Agreements signed by the couple are binding for the duration of the divorce or separation. It now becomes an order of the court with which they both must comply. Individuals struggling with adhering to the agreement may be called before the judge to explain their lack of compliance. A primary parent may seek modification of the agreement because circumstances have changed.
The court will take the best interests of the children into account and so too should the parents. Clarifying and simplifying the custody arrangement during a separation allows everyone to adjust to the new norm and help plan for their shared future. An agreement that is acceptable to all parties is likely to be viewed more favorably by the judge presiding over the divorce.

Amending or Ending a Temporary Parenting Plan

The purpose of temporary orders is to create some stability in the parties lives and for their children while they are going through the divorce process. However, circumstances change. If the parties agree in writing to modify a provision of a TPA it may be modified without judicial approval. If the parties cannot agree and need the Court to intervene, it may be done prior to a final order with a motion or after a final order with a post decree motion. In the event the TPA covers possession of the marital home, it may terminate automatically upon the sale or refinance of the home. In determining whether a modification is necessary, the factors that are considered are the same as those that necessitated the initial order, however the burden of proof is on the party seeking the change. The standard is higher for a post decree modification and the party seeking the modification must show a substantial change in circumstances since entry of the final order and that the modification would be in the best interest of the children. This is also consistent with the standard needed to modify a final custody order after a divorce has been finalized. In other words, the court will not modify or terminate a TPA unless there has been a substantial change in circumstances and a modification would be in the best interest of the child.

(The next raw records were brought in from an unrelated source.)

-- ==== Sys2Proof/Machine/Cut.lean ====
section
/-!
DEFINITION. Machine/Cut.lean: the cut of a context, its save, resumption, teardown, the drain of a pod switch and the stall
watchdog (07 R159; 17 R320, R322, R323; 21 R376 to R390).
-/
namespace Sys2Proof.Machine

/-! ## The cut begins (07 R159; 21 R378) -/

/-- A cut discards a group's block: it waits (07 R159). -/
def Group.cutDrops (g : Group) : Bool :=
  match g.phase, g.run with
  | .touching .., _ => false
  | _, some r => r.isWaiting
  | _, none => false

/-- A group as the cut reaches it (07 R159): a block that waits is discarded, one that runs has its grace. -/
def Group.meetCut (g : Group) : Group :=
  let g := { g with ahead := none }
  match g.phase, g.run with
  | .touching .., _ => { g with phase := .running }
  | _, some _ => if g.cutDrops then { g with run := none } else { g with grace := true }
  | _, none => g

/-- The starts that the waiting blocks of a context wait for. -/
def State.waitedStarts (s : State) (c : Nat) : List (Nat × Nat × Nat) :=
  (s.groups.filter fun g => g.ctx == c).flatMap fun g => match g.run with
    | some r => if r.isWaiting then r.waitingStarts.map fun x => (g.place.die, x) else []
    | none => []

/-- Steps 1 and 2 of a cut: dispatch stops, tasks placed are ready again, and each group is reached. -/
def State.beginCut (s : State) (c : Nat) (st : CtxSt) (kind : CutKind) : State :=
  let ws := s.waitedStarts c
  let s : State := s.setCtx c fun x => { x with st := st, cut := kind, cutAt := s.cycle, waits := ws, aborts := [] }
  let s := (s.groups.filter fun g => g.ctx == c && g.cutDrops).foldl State.unask s
  let s : State := { s with
    recs := s.recs.map fun r =>
      if r.ctx = c ∧ r.retained = none ∧ (r.state = 2 ∨ r.state = 3) then { r.unplaced with readyAt := s.cycle } else r
    groups := s.groups.map fun g => if g.ctx = c then g.meetCut else g }
  s.release

/-! ## Steps 2 to 6 (21 R378 to R382) -/

/-- A group is still but for a relay hold: no block, no store, no engine work under way, no report to come. -/
def Group.still (g : Group) : Bool :=
  g.run.isNone && g.sb.isEmpty && (g.mq.all fun c => !c.started || c.stop.isSome) && !(g.mq.any fun c => isUntold c.stop) &&
    (g.cq.all fun c => c.stop.isSome || decide (c.issued ≤ c.first)) && !(g.cq.any fun c => isUntold c.stop) && !(g.prep.any fun q => isUntold q.stop) &&
    (match g.phase with
      | .exiting _ _ _ => false
      | .parked _ _ => true
      | _ => g.reports.isEmpty)

/-- The mask of the relay hold that a group is in. -/
def Group.holdMask (g : Group) : Option Word :=
  match g.phase with
  | .relayHold mask _ _ => some mask
  | _ => none

/-- A group is at rest; a relay hold that waits for nothing but rein instances is finished in the save, after they are aborted
(18 R335; 21 R382). Log 86 (DEDUCED). -/
def State.atRest (s : State) (g : Group) : Bool := g.still && g.holdMask.all (s.holdIdle g)

/-- A decrement on its way to a record of a context, or one that a task of the context is about to make: it may still send
(21 R390). Log 86 (DEDUCED). -/
def State.sendsDue (s : State) (c : Nat) : Bool :=
  (s.decs.any fun d => (s.target d.handle).any fun r => r.ctx == c) ||
    s.recs.any fun r => r.ctx == c && (r.endDue || s.signalDue r (r.handle s.pkgNum))

/-- Steps 2 to 5 of a context's cut are done, and no send can arise from it. Log 86 (DEDUCED). -/
def State.cutSettled (s : State) (c : Nat) : Bool :=
  match s.ctx? c with
  | none => false
  | some x => (s.groups.all fun g => g.ctx != c || s.atRest g) && x.pageCmds.isEmpty && (x.held.isEmpty || x.spell) && !s.sendsDue c

/-- Step 6: the instances of a context's groups are aborted, and those its discarded blocks waited to start (21 R382). Log 86 (DEDUCED). -/
def State.abortRein (s : State) (c : Nat) : State :=
  match s.ctx? c with
  | none => s
  | some x =>
    let l := ((s.insts.filter fun i => i.ctx == c && i.isLive && !i.doomed).map fun i => (i.die, i.id, i.n)) ++ x.waits
    (l.foldl (fun s a => s.abortAll a.1 c a.2.1 a.2.2) s).setCtx c fun x =>
      { x with waits := [], aborts := (x.aborts ++ l).eraseDups.take 128 }

/-- The relay holds of a context that nothing keeps end, before it is saved (18 R335). -/
def State.endHolds (s : State) (c : Nat) : State :=
  (s.groups.filter fun g => g.ctx == c).foldl (fun s g => match g.phase with
    | .relayHold mask kd _ => if s.holdMet g mask then s.endHold g.place mask kd else s
    | _ => s) s

/-! ## Leaving a slot Free (21 R376, R377, R388) -/

/-- The generation after one. -/
def nextGen (g : Nat) : Nat := if (g + 1) % 65536 = 0 then 1 else (g + 1) % 65536

/-- Frame ranges of a context's committed leaves: first frame and count. -/
def Ctx.mapped (c : Ctx) : List (Nat × Nat) :=
  c.pte.filterMap fun e =>
    if pteKind e.2 = 2 ∧ leafCommitted e.2 = true then
      some (leafPa e.2 / 65536, if e.1.level = 3 then 1 else pgFrames .g1)
    else none

/-- Takes the dies' copies of a frame range home. -/
def State.bringHome (s : State) (f n : Nat) : State :=
  (s.backFrame f n).dropFrame f n

/-- Groups of a context with a begun matrix command. -/
def State.begun (s : State) (c : Nat) : List Group :=
  s.groups.filter fun g => g.ctx == c && (match g.mq with
    | m :: _ => m.started && m.stop.isNone
    | [] => false)

/-- The copy pieces of a context that have been issued and are not done: their group, copy and number (21 R380, R388). -/
def State.underway (s : State) (c : Nat) : List (Place × Nat × Nat) :=
  (s.groups.filter fun g => g.ctx == c).flatMap fun g =>
    g.cq.flatMap fun q => ((List.range q.issued).filter q.mayDo).map fun k => (g.place, q.id, k)

/-- The next step of an engine for a context that is torn down, and its group. Log 85 (DEDUCED). -/
def State.endingWork (s : State) (c : Nat) : Option (Place × (State → Out1)) :=
  match s.begun c with
  | g :: _ => some (g.place, execMatrixCommandRetire g.place)
  | [] => (s.underway c).head?.map fun x => (x.1, execCopyPiece x.1 x.2.1 x.2.2)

Challenges with Temporary Parenting Plans

Common challenges when creating or following a temporary parenting agreement as well as strategies for overcoming those challenges to ensure the temporary parenting agreement does its job to the fullest capacity.
One of the most common issues we see is communication – about anything and everything. While a temporary parenting agreement is a legally binding document, parents are often not as prompt about notifying one another of changes that may affect the agreement. Which brings us to:
The timing for many things in your temporary parenting plan may be considered arbitrary to a point (for example, which week it is, or who is on parent duty that night). But keeping to this schedule ensures that both you as parents and your children as children have a clear understanding of what is going to happen when . A solution that we recommend is to install a family calendar in a place where each parent has access to. The family calendar should include school events, parties, vacations, and even general day-to-day activities.
Also remember that, unless otherwise stated, your temporary parenting agreement will expire either at the start of mediation or at the completion of your divorce. Most courts will not sign off on a temporary parenting agreement as a parenting plan. What that means is that once a decision enters the court system, the judges will consider the situation and new agreements from a different point of view, and sometimes reach judgments that differ from what other, previously agreed decisions were made. Make sure all agreements are stated clearly on the record, so that no surprises occur after the temporary agreement has ended.